However I still get a Handshake failure. I'll keep investigating, seems to be closer now thanks for all the help!

08:40:44.945 [info] TLS :client: In state :cipher received SERVER ALERT: Fatal - Handshake Failure

08:40:44.946 [warn] [NervesHubLink] error: {:error, %Mint.TransportError{reason: {:tls_alert, {:handshake_failure, 'TLS client: In state cipher received SERVER ALERT: Fatal - Handshake Failure\n'}}}}

@edwardzhou hope my code helps!

[guillego]

Hello! Hope you've all been having great Christmas days! 🎄

I've been trying different things around this over the past few days and can't figure out what else to do 😅

Starting from scratch, steps I followed:

Device root CA

1. Generate an EC Private key for device CA: openssl genrsa -des3 -out nerves_hub_dev_ca.key 2048
2. Sign a device root CA certificate with it: openssl req -x509 -new -nodes -key nerves_hub_dev_ca.key -sha256 -days 1825 -out nerves_hub_dev_rootca.pem
3. Log into nerveshubweb/MyNewOrg/Certificates and follow instructions to generate a verificationCert and upload that and the CA certificate.

Device

1. Generate a device private key openssl ecparam -name prime256v1 -genkey -noout -out device-40928a.pem
2. Create a device certificate signing request openssl req -new -key device-40928a.pem -out device-40928a.csr
3. Self sign my device certificate openssl x509 -req -in device-40928a.csr -CA nerves_hub_dev_rootca.pem -CAkey nerves_hub_dev_ca.key -CAcreateserial -out device-40928a.crt -days 825 -sha256
4. Convert the PEM key, the device certificate and the root CA certificate to DER format (using mix task described in earlier comments, did it also with openssl just in case but the result was the same).
5. Load those into my config.exs:

   
   base_path = "rootfs_overlay/etc/ssl"

cert = File.read!("#{base_path}/nerves_hub_cert.der") key_der = File.read!("#{base_path}/nerves_hub_key.der") cacerts = "#{base_path}/nerves_hub_ca/*.der" |> Path.wildcard() |> Enum.map(&File.read!(&1))
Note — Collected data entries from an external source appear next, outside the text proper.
-- ==== Sys2Proof/Machine/CueUnits.lean ====
section
/-! DEFINITION. The lifecycle instructions of the cue threads: UHALT, USET and URUN (R433). -/

namespace Sys2Proof.Machine

open Sys2Proof

/-- The BAR0 offset of the registers of a unit: an input port, a pipeline, or the slot of a job. -/
def State.unitBase (s : State) (h : Nat) : Nat :=
  if hKind h = kInput then 0x200000 + 0x1000 * hIdx h
  else if hKind h = kPipe then 0x500000 + 0x4000 * hIdx h
  else match tfind s.jobs (hIdx h) with
    | some j => 0x402000 + 0x4000 * j.head + 0x200 * j.slot
    | none => 0

/-- The offset of the lifecycle register of a unit. -/
def State.unitLcAddr (s : State) (h : Nat) : Nat := s.unitBase h + (if hKind h = kJob then 4 else 0)

/-- The offset of the register a SEL below 0x80 names; none for another SEL (R433). -/
def State.usetAddr (s : State) (h sel : Nat) : Option Nat :=
  let n := hIdx h
  if hKind h = kInput then
    ([4, 8, 0xC, 0x10, 0x14][sel]?).map (s.unitBase h + ·) <|> (if sel = 5 then some (0x701000 + 0x80 * n) else if sel = 6 then some (0x701004 + 0x80 * n) else none)
  else if hKind h = kPipe then
    if sel = 8 then some (0x704000 + 0x40 * n)
    else ([4, 8, 0xC, 0x20, 0x24, 0x1800, 0x18A0, 0x18A4, 0, 0x17D0, 0x17D4, 0x17D8][sel]?).map (s.unitBase h + ·)
  else ([0x14, 0x18][sel]?).map (s.unitBase h + ·)

/-- The error log names the lifecycle path of the thread's engine as the master (R492). -/
def State.relog (s : State) (t : Nat) : State :=
  let e := (s.rd R.FAB_ERR_WR_INDEX 0 + 63) % 64
  let v := s.rd R.FAB_ERR_INFO_INFO e
  s.wr R.FAB_ERR_INFO_INFO e (v / 256 * 256 + (0x20 + t / 16) * 4 + v % 4)

/-- A register write over the lifecycle path as the principal of the binding session: the state after it, and its status. A secondary's thread
runs in step with the primary's (R444), so that the lock of MIRROR does not meet it (R574 names the host functions and the control cores). -/
def State.cueReg (s : State) (t a data : Nat) (lc : Bool) : State × Nat :=
  let p := s.prinOf (s.cueSess t)
  let mir := s.modeCode == mMIRROR
  if mir && !(s.mayWrite p a || (lc && isCore p)) then
    (((s.logErr .protected' p (0x20 + t / 16) true false a 0)), Status.protected'.code)
  else
    let r := writeAny (if mir then pTwin else p) a data 0 { s with replay := s.replay || mir, locks := [] }
    let r' : State := { r with replay := s.replay, resp := s.resp, locks := s.locks }
    if r.resp.status = 0 then (r', 0) else (r'.relog t, r.resp.status)

/-- The checks of the handle of a unit (R433): an object of another session than the thread's is refused (R78). -/
def State.unitChecks (s : State) (t h : Nat) : List (Bool × Status) :=
  s.handleChecks (s.cueSess t) h (!([kInput, kPipe, kJob].contains (hKind h)))

/-- A register write of a thread to a unit (R433): it meets the checks of the handle and those of the write by the session's principal, and the
first of all of them in the order of R20 is its status. -/
def State.cueUnitWrite (s : State) (t : Nat) (i : Ins) (h a data : Nat) (lc : Bool) (go : State → State) : State :=
  let own := check (s.unitChecks t h)
  let named := !s.badHandle h || ((hKind h == kInput || hKind h == kPipe) && decide (hIdx h < 96))
  let r := s.cueReg t a data lc
  if own ≠ .ok ∧ (!named ∨ r.2 = 0 ∨ own.rank ≤ (statusOf r.2).rank) then s.cueFail t i own 0xFF
  else if r.2 ≠ 0 then r.1.cueFail t i (statusOf r.2) 0xFF
  else go r.1

/-- A lifecycle request of a thread: `bits` is what it writes to the lifecycle register, `want` what WAIT waits for. -/
def State.cueLife (s : State) (t op bits want : Nat) : State :=
  s.cueIssue t op fun i =>
    let h := s.operand t i
    s.cueUnitWrite t i h (s.unitLcAddr h) bits true fun r =>
      if bitAt i.x 0 then r.cueWait t (s.cuePc t + 1) (.unit h want) else r.cueOk t (s.cuePc t + 1)

/-- UHALT, 0x50. -/
def cueUhalt (t : Nat) (s : State) : State := s.cueLife t 0x50 2 lcSTOPPED
/-- URUN, 0x52. -/
def cueUrun (t : Nat) (s : State) : State := s.cueLife t 0x52 1 lcRUNNING

/-- The stage entry a SEL of 0x80 and above names. -/
def usetStaged (h sel : Nat) : Option StageKey :=
  if hKind h = kInput ∧ 0x80 ≤ sel ∧ sel < 0x90 then some (.sync h (sel - 0x80))
  else if hKind h = kJob ∧ sel = 0x80 then some (.job h)
  else none

/-- USET, 0x51: the unit is named by g(d). -/
def cueUset (t : Nat) (s : State) : State :=
  s.cueIssue t 0x51 fun i =>
    let h := s.cueG t i.gd
    let known := (s.usetAddr h i.sel).isSome || (usetStaged h i.sel).isSome
    let checks := ([kInput, kPipe, kJob].contains (hKind h) && !known, .decode) :: s.unitChecks t h
    match if check checks = .ok then usetStaged h i.sel else none with
    | some k => s.cueStage t i checks k [(0, s.operand t i)]
    | none =>
      match if [kInput, kPipe, kJob].contains (hKind h) then s.usetAddr h i.sel else none with
      | none => s.cueFail t i (check checks) 0xFF
      | some a => s.cueUnitWrite t i h a (s.operand t i) false fun r => r.cueOk t (s.cuePc t + 1)

/-- UHALT. -/
def execUhalt (t : Nat) (s : State) : Res := .next (cueUhalt t s)
/-- USET. -/
def execUset (t : Nat) (s : State) : Res := .next (cueUset t s)
/-- URUN. -/
def execUrun (t : Nat) (s : State) : Res := .next (cueUrun t s)

end Sys2Proof.Machine
end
config :nerves_hub_link, remote_iex: true, socket: [ json_library: Jason, heartbeat_interval: 45_000 ], cacerts: cacerts, ssl: [cert: cert, key: {:ECPrivateKey, key_der}, cacerts: cacerts, log_level: :debug], device_api_host: "192.168.1.108", device_api_sni: ~c"device.nerves-hub.org", device_api_port: 4001

(There's only one CA cert here, the one I created in step 2 of the Device root CA section).
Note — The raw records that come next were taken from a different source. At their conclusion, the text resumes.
-- ==== Sys2Proof/Certificates/Slice0/Obligations.lean ====
section
/-! DEFINITION. The statements about the PRD96 for the provers, each from the numbered rules of the spec, in the order of its chapters. -/

open Sys2Proof Sys2Proof.Machine
/-- The step takes the command at the front of the queue and runs it on the state with the rest, and exec answers a next state for every constructor of
Instr in every state: no command stops the block. What that next state holds for each command is said by the statements below, each under the
conditions of its clauses. The queue is the model's own (log entry 6). -/
def Obligations.StepRunsFrontCommand : Prop :=
  (∀ (c : Instr) (rest : List Instr) (s : State), s.pending = c :: rest → step s = exec c { s with pending := rest })
  ∧ (∀ (c : Instr) (s : State), ∃ t, exec c s = .next t)

/-- A step with no command waiting only passes time (R471, R626). With an empty queue the step answers a next state; only the island clock and, where the
epoch runs, the epoch differ. That idle steps exist and how long they are is the model's choice (log entry 5). -/
def Obligations.IdleStepPassesTime : Prop :=
  ∀ s : State, s.pending = [] → ∃ t, step s = .next t ∧ t = { s with now := t.now, epoch := t.epoch } ∧ s.now ≤ t.now
    ∧ (s.epochRuns = false → t.epoch = s.epoch)

/-- No step lowers the rollback count or changes the die's identity and keys (R607, R608, R609, R627). For every state and every step, whatever command it
takes: from fuses f with a rollback count of at most 64, the rollback count after the step is at least what f has and at most 64, and the variant, the
stepping, the lot, the die's place, the eye scale, the keys, their hashes and the secret are those of f. This covers the power-up, the cut of a burn,
the device resets and LIMP. -/
def Obligations.FusesOnlyGrow : Prop :=
  ∀ (f : Fuses) (s t : State), s.fusesFrom f → step s = .next t → t.fusesFrom f

/-- Every step keeps HBM and the persistent store in canonical form (R73, R541, R544, R546, R553). In a state in which HBM, the store's SRAM and its two
banks are lists of bytes with rising addresses and no byte equal to what an unlisted address reads as, every step that answers a next state leaves
them so: whichever unit writes them. -/
def Obligations.StoresStayCanonical : Prop :=
  ∀ s t : State, s.memsWf = true → step s = .next t → t.memsWf = true

/-- The state after reset (R67, R622, R626). After reset the device is in BOOT with no command waiting, no object live, no timeline running, nothing sent,
no step of the boot done, memories in canonical form and a rollback count of at most 64. The contents of memory after reset and the fuse values are
the model's choice (log entries 2 and 3). -/
def Obligations.ResetState : Prop :=
  State.reset.modeCode = mBOOT ∧ State.reset.pending = [] ∧ State.reset.objs = [] ∧ State.reset.outs = [] ∧ State.reset.bootStep = 0
    ∧ (∀ t, t < 16 → State.reset.tlnRuns t = false) ∧ State.reset.memsWf = true ∧ State.reset.fusesFrom State.reset.fuses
6. I run mix firmware and mix burn and start my device
7. See the following errors

15:37:08.379 [info] TLS :client: In state :certify at ssl_handshake.erl:2138 generated CLIENT ALERT: Fatal - Unknown CA

15:37:08.381 [warn] [NervesHubLink] error: {:error, %Mint.TransportError{reason: {:tls_alert, {:unknown_ca, 'TLS client: In state certify at ssl_handshake.erl:2138 generated CLIENT ALERT: Fatal - Unknown CA\n'}}}}

And in my nervesHubWeb:

0000 - 15 03 03 00 02 02 30 ......0 [notice] TLS :server: In state :certify received CLIENT ALERT: Fatal - Unknown CA

So it seems that even though I registered my CA it doesn't recognize it.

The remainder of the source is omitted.